Aqueles, porém, que amam a Jesus por Jesus mesmo e não por
própria satisfação, tanto O louvam nas tribulações e angústias,
como na maior consolação. E posto que nunca lhes fosse dada a
consolação, sempre O louvariam e Lhe dariam graças.
3.
Oh! Quanto pode o amor puro de Jesus, sem mistura de interesse
ou amor-próprio! Não são porventura mercenários os que andam
sempre em busca de consolações? Não se amam mais a si do que
a Cristo os que estão sempre cuidando de seus cômodos e
interesses? Onde se achará quem queira servir
desinteressadamente a Deus?
4.
É raro achar um homem tão espiritual que esteja desapegado de
tudo. Pois o verdadeiro pobre de espírito e desprendido de toda
criatura - quem o descobrirá? Tesouro precioso que é necessário
buscar nos confins do mundo (Prov 31,10). Se o homem der toda a
fortuna, não é nada. E se fizer grande penitência, ainda é pouco.
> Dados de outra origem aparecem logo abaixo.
-- ==== Sys2Proof/Certificates/Slice0/Obligations.lean ====
section
/-!
DEFINITION. The statements about the device, for the provers. A statement about a command says that the command goes on, what the
state it leaves holds, and what it leaves as it was.
-/

open Sys2Proof Sys2Proof.Machine

/-- For every command c, queue rest and state s, a step of s with c in front of its queue is exec c on s with the rest of
the queue. Each of the 302 commands, with any operands and in any state, completes: exec answers a next state, never a
fault and never a refusal, so the step with it in front answers one too. (spec/95_what_each_step_holds.md) -/
def Obligations.StepTakesTheFrontCommand : Prop :=
  (∀ (c : Instr) (rest : List Instr) (s : State),
      Machine.step { s with pending := c :: rest } = exec c { s with pending := rest }) ∧
    (∀ (c : Instr) (s : State), ∃ t, exec c s = .next t) ∧
    (∀ (c : Instr) (rest : List Instr) (s : State), ∃ t, Machine.step { s with pending := c :: rest } = .next t)

/-- With DETAIN_N high and REFCLK present, a power-on reset, a PIN reset, a VDD_IO undervoltage, a SOFT reset asked for by
a requester that gets no MGA and a watchdog expiry each leave the blocks as R440 has them (store, queues, channels,
cores, banks, AIR_COUNT, link), the straps as R37 latches them (POR and PIN only), the reset kind in DEV_RESET_INFO
(R437), and the start at step 2 (step 1 has passed, R62) and not in Detention mode. Without REFCLK the start stays
before step 1 and the MSPI slave does not answer (R40). A SOFT or WARM that Proctor itself writes is DENIED (R36). Part
of R36, R40, R440, R437 and R62. (spec/17_resets_and_limits.md, spec/02_start_and_image.md) -/
def Obligations.AColdResetEmptiesTheBlocks : Prop :=
  ∀ (b : Fin 8) (f : Fin 4) (k : Nat) (q : Requester) (d : Word) (s : State),
    (∃ t, exec (.powerOnReset b f 0 true) s = .next t ∧ t.blocksEmpty ∧ t.fld Fld.BOOT_STATUS_STEP = 2 ∧
      t.on Fld.BOOT_STATUS_DETAINED = false ∧ t.boot.kind = .por ∧ t.rd Reg.DEV_RESET_INFO = 0 ∧ t.aonTicks = 0 ∧
      t.boot.dir = none ∧ t.fld Fld.DEV_STRAPS_BOARD_ID = b.val ∧ t.fld Fld.DEV_STRAPS_FLASH_MODE = f.val) ∧
    (∃ t, exec (.powerOnReset b f k false) s = .next t ∧ t.blocksEmpty ∧ t.fld Fld.BOOT_STATUS_STEP = 0 ∧ t.mspiUp = false) ∧
    (∃ t, exec (.pinReset b f 0 true) s = .next t ∧ t.blocksEmpty ∧ t.fld Fld.BOOT_STATUS_STEP = 2 ∧
      t.on Fld.BOOT_STATUS_DETAINED = false ∧ t.boot.kind = .pin ∧ t.fld Fld.DEV_RESET_INFO_KIND = 1 ∧
      t.fld Fld.DEV_RESET_INFO_COUNT = min 65535 (s.fld Fld.DEV_RESET_INFO_COUNT + 1) ∧ t.aonTicks = s.aonTicks ∧
      t.fld Fld.DEV_STRAPS_BOARD_ID = b.val ∧ t.fld Fld.DEV_STRAPS_FLASH_MODE = f.val ∧
      exec (.vddIoUndervoltage b f 0 true) s = .next t) ∧
    (s.pins.detain = 0 → s.pins.refclk = true → s.passes q Reg.DEV_CTRL true → q ≠ .mgq → q ≠ .proctor →
      ∃ t, exec (.devCtrlSoft q d) s = .next t ∧ t.blocksEmpty ∧ t.fld Fld.BOOT_STATUS_STEP = 2 ∧
        t.boot.kind = .soft ∧ t.fld Fld.DEV_RESET_INFO_KIND = 2 ∧
        t.fld Fld.BOOT_ATTEMPTS_COUNT = s.fld Fld.BOOT_ATTEMPTS_COUNT ∧
        t.fld Fld.DEV_STRAPS_BOARD_ID = s.fld Fld.DEV_STRAPS_BOARD_ID) ∧
    (s.pins.detain = 0 → s.pins.refclk = true → s.on Fld.BOOT_STATUS_COMPLETE = true → s.fld Fld.BOOT_STATUS_STEP = 16 →
      s.fld Fld.PWR_STATUS_STATE ≤ 2 → s.deanDebugHalted = false →
      ∃ t, exec .watchdogExpiry s = .next t ∧ t.blocksEmpty ∧ t.fld Fld.BOOT_STATUS_STEP = 2 ∧
        t.boot.kind = .watchdog ∧ t.fld Fld.DEV_RESET_INFO_KIND = 3 ∧
        t.fld Fld.DEV_STRAPS_BOARD_ID = s.fld Fld.DEV_STRAPS_BOARD_ID) ∧
    (∀ c : Instr, c = .devCtrlSoft .proctor d ∨ c = .devCtrlWarm .proctor d → s.passes .proctor Reg.DEV_CTRL true →
      ∃ t, exec c s = .next t ∧ t.fld Fld.DEV_MERR_INFO_STATUS = stDenied ∧ t.rd Reg.DEV_MERR_ADDR = BitVec.ofNat 32 Reg.DEV_CTRL ∧
        s.onlyRegs t [Reg.DEV_MERR_ADDR, Reg.DEV_MERR_INFO])

/-- After a POR and after a PIN reset with DETAIN_N high, every register holds its reset value in the fields of the keep
classes that R440 names for that kind and its old value in its other bits; apart from the registers that the reset or
the start itself loads: the boot, reset, strap, Proctor and power status, the calibration selection registers and their
status, and the bell address. With no fuse command and no flash work in progress the fuses and the flash stay as they
are. Part of R440. (spec/17_resets_and_limits.md) -/
def Obligations.AResetReturnsRegisterFieldsByKeepClass : Prop :=
  ∀ (b : Fin 8) (f : Fin 4) (s : State) (a : Nat),
    a ∉ [Reg.BOOT_STATUS, Reg.DEV_RESET_INFO, Reg.DEV_STRAPS, Reg.PROC_STATUS, Reg.PWR_STATUS, Reg.PWR_PG_STATUS, Reg.CAL_STATUS,
      Reg.PWR_BELL_ADDR] →
    (a < 0x340000 ∨ 0x340464 ≤ a) → s.sec.running = none → s.boot.writing = none → s.boot.erasing = false → s.flashOps = [] →
    (∃ t, exec (.powerOnReset b f 0 true) s = .next t ∧
      t.rd a = (s.rd a &&& ~~~keepMask [.n, .w, .s, .p] a) ||| (resetWord a &&& keepMask [.n, .w, .s, .p] a) ∧
      t.fuses = s.fuses ∧ t.flash = s.flash ∧ t.pending = s.pending) ∧
    (∃ t, exec (.pinReset b f 0 true) s = .next t ∧
      t.rd a = (s.rd a &&& ~~~keepMask [.n, .w, .s] a) ||| (resetWord a &&& keepMask [.n, .w, .s] a) ∧
      t.fuses = s.fuses ∧ t.flash = s.flash ∧ t.pending = s.pending)

/-- DETAIN_N held low for 10 microseconds forces Detention mode with cause FORCED_BY_PIN (0x0D): activity stops as at a
SOFT reset (the blocks empty, kind SOFT, only PD_AON, PD_CTL, PD_SYN and PD_LNK on, the link enabled),
BOOT_ATTEMPTS.COUNT stays, and the start stands at step 1. A start that finds DETAIN_N low, after a POR or a PIN reset,
ends in Detention mode at step 1 with the same cause. (R60) -/
def Obligations.DetainPinForcesDetention : Prop :=
  ∀ (b : Fin 8) (f : Fin 4) (n : Nat) (s : State),
    (s.pins.refclk = true → ∃ t, exec (.detainNAssert n) s = .next t ∧ t.on Fld.BOOT_STATUS_DETAINED = true ∧ t.fld Fld.BOOT_DETAIN_CAUSE_CAUSE = 0x0D ∧
      t.fld Fld.BOOT_STATUS_STEP = 1 ∧ t.fld Fld.BOOT_ATTEMPTS_COUNT = s.fld Fld.BOOT_ATTEMPTS_COUNT ∧ t.boot.kind = .soft ∧
      t.domains = [pdAon, pdCtl, pdSyn, pdLnk] ∧ t.store = [] ∧ t.queues = [] ∧ t.dma = [] ∧ t.cores = [] ∧ t.flashOps = [] ∧
      t.air = 0 ∧ t.on Fld.LNK_CTRL_ENABLE = true ∧ t.pins.detain = n) ∧
    (∃ t, exec (.powerOnReset b f (n + 1) true) s = .next t ∧ t.on Fld.BOOT_STATUS_DETAINED = true ∧
      t.fld Fld.BOOT_DETAIN_CAUSE_CAUSE = 0x0D ∧ t.fld Fld.BOOT_STATUS_STEP = 1) ∧
    (∃ t, exec (.pinReset b f (n + 1) true) s = .next t ∧ t.on Fld.BOOT_STATUS_DETAINED = true ∧
      t.fld Fld.BOOT_DETAIN_CAUSE_CAUSE = 0x0D ∧ t.fld Fld.BOOT_STATUS_STEP = 1 ∧
      t.fld Fld.BOOT_ATTEMPTS_COUNT = s.fld Fld.BOOT_ATTEMPTS_COUNT)

/-- A WARM reset asked for by another than Proctor after step 13, outside Detention mode and with no power transition
running, keeps the store, the domains, AIR_COUNT, the coefficient banks, the timing and the fuses, empties the queues
and DMA channels, takes the link DOWN, leaves BOOT_ATTEMPTS.COUNT, records its kind, and resumes the start at step 13.
A WARM before step 13 or in Detention mode changes nothing but the DEV_MSPI_ERR counts that its own ERR_CLR clears. An
MGQ that asks for a reset leaves it waiting until its MGA has been sent (R36). Part of R440 and R441. (spec/17_resets_and_limits.md, spec/01_device_organisation.md) -/
def Obligations.AWarmResetKeepsTheStoreAndTheDomains : Prop :=
  ∀ (q : Requester) (d : Word) (s : State), s.passes q Reg.DEV_CTRL true →
    (q ≠ .mgq → q ≠ .proctor → 13 ≤ s.fld Fld.BOOT_STATUS_STEP → s.on Fld.BOOT_STATUS_DETAINED = false → s.pwr.trans = none →
      s.sec.running = none →
      ∃ t, exec (.devCtrlWarm q d) s = .next t ∧ t.fld Fld.BOOT_STATUS_STEP = 13 ∧ t.store = s.store ∧ t.ecc = s.ecc ∧
        t.domains = s.domains ∧ t.air = s.air ∧ t.fuses = s.fuses ∧ t.time = s.time ∧ t.lin.banks = s.lin.banks ∧
        t.sfd.sets = s.sfd.sets ∧ t.queues = [] ∧ t.dma = [] ∧ t.raise = [] ∧ t.link = LinkState.idle ∧
        t.fld Fld.BOOT_ATTEMPTS_COUNT = s.fld Fld.BOOT_ATTEMPTS_COUNT ∧ t.fld Fld.DEV_RESET_INFO_KIND = 4 ∧
        t.boot.kind = .warm) ∧
    (q ≠ .mgq → q ≠ .proctor → (s.fld Fld.BOOT_STATUS_STEP < 13 ∨ s.on Fld.BOOT_STATUS_DETAINED = true) →
      ∃ t, exec (.devCtrlWarm q d) s = .next t ∧ s.onlyRegs t [Reg.DEV_MSPI_ERR]) ∧
    (∃ t, exec (.devCtrlErrClr q d) s = .next t ∧ t.rd Reg.DEV_MSPI_ERR = 0 ∧ s.onlyRegs t [Reg.DEV_MSPI_ERR]) ∧
    (q = .mgq → ∃ t, exec (.devCtrlSoft q d) s = .next t ∧ t.boot = { s.boot with afterMga := s.boot.afterMga ++ [.reset .soft] } ∧
      t = { s with regs := t.regs, boot := t.boot } ∧ s.regsBut t [Reg.DEV_MSPI_ERR])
Compreenda embora todas as ciências, ainda estão muito longe. E
se tiver grande virtude de devoção ardente, muito ainda lhe falta, a
saber: uma coisa que lhe é sumamente necessária. Que coisa será
esta? Que, deixado tudo, se deixa a si mesmo e saia totalmente de
si, sem reservar amor-próprio algum, e, depois de feito tudo que
soube fazer, reconheça que nada fez.
5.
Não tenha em grande conta o pouco que nele possa ser avaliado
por grande: antes, confesse sinceramente que é um servo inútil,
como nos ensina a Verdade. Quando tiverdes cumprido tudo que
vos for mandado, dizei: Somos servos inúteis (Lc 17,10). Então,
sim, o homem poderá chamar-se verdadeiramente pobre de
espírito e dizer com o profeta: Sou pobre e só neste mundo (Sl
24,16). Entretanto, ninguém é mais poderoso, ninguém mais livre
que aquele que sabe
deixar-se a si e a todas as coisas e colocar-se no último lugar.